Data for this exercise:
□ □ □ □ □

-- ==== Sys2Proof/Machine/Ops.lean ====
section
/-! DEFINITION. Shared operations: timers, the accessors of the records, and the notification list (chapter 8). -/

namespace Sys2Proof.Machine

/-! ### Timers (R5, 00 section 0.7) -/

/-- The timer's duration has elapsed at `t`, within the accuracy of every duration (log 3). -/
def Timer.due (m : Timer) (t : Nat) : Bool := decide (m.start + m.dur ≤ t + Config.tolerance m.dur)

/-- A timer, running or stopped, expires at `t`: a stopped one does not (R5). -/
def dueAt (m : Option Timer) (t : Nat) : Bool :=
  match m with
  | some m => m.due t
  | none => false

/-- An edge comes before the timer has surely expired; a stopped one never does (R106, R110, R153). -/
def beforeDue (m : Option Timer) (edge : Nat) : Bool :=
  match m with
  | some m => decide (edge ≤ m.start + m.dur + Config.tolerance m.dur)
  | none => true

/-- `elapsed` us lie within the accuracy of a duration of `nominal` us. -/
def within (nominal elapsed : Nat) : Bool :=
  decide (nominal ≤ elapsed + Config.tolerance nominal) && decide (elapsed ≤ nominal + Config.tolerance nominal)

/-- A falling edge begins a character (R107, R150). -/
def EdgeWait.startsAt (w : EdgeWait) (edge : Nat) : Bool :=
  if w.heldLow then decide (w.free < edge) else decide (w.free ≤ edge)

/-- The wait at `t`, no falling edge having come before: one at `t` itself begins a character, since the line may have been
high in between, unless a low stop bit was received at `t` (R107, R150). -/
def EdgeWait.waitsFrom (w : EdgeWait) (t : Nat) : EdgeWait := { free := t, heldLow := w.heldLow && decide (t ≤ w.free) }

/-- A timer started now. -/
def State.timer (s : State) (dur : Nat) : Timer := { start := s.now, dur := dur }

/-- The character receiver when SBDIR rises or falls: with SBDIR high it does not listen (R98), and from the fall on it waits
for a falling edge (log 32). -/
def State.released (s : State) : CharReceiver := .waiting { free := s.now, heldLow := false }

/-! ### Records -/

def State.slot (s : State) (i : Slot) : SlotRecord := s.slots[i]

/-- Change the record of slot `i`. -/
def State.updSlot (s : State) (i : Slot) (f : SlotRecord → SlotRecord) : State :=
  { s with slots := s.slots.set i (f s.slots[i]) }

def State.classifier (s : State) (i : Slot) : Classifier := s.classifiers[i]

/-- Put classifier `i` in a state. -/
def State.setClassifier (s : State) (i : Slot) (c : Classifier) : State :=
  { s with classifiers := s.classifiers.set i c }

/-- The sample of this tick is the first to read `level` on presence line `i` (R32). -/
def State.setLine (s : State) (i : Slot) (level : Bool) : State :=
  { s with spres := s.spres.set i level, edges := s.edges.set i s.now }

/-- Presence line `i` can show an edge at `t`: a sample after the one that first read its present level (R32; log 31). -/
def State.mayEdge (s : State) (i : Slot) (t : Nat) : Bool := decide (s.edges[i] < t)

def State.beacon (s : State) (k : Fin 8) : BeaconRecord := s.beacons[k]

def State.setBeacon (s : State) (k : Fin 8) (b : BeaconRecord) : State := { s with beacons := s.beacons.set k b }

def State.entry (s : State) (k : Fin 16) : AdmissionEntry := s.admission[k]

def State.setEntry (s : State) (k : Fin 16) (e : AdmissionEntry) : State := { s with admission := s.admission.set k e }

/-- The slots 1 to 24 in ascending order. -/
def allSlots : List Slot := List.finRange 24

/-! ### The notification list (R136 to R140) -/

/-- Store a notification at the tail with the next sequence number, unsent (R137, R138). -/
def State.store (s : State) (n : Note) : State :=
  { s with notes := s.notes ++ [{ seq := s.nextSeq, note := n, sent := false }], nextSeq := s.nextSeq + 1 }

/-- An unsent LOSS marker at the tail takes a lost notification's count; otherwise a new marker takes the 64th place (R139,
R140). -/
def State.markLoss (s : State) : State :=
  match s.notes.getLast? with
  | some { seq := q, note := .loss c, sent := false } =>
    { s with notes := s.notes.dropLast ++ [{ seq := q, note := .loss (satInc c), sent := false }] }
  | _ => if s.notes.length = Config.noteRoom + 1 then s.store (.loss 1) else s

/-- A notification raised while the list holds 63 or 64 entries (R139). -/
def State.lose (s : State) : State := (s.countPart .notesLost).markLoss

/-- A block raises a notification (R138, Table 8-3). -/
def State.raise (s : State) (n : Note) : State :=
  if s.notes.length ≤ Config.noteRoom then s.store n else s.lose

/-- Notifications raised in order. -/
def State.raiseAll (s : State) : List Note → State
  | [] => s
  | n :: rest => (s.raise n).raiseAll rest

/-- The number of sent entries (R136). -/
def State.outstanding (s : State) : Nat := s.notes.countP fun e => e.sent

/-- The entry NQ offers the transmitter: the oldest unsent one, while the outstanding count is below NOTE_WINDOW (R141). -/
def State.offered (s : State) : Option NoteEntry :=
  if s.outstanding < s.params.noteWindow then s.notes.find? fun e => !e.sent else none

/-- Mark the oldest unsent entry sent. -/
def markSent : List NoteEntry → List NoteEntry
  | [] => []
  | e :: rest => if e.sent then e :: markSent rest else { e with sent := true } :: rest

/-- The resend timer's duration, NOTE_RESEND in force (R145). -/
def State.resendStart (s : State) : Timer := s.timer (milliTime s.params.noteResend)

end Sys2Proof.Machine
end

□ □ □ □ □

Try it: The lines to copy are those in the records above containing the word "NoteEntry".

Task result:
def State.offered (s : State) : Option NoteEntry :=
def markSent : List NoteEntry → List NoteEntry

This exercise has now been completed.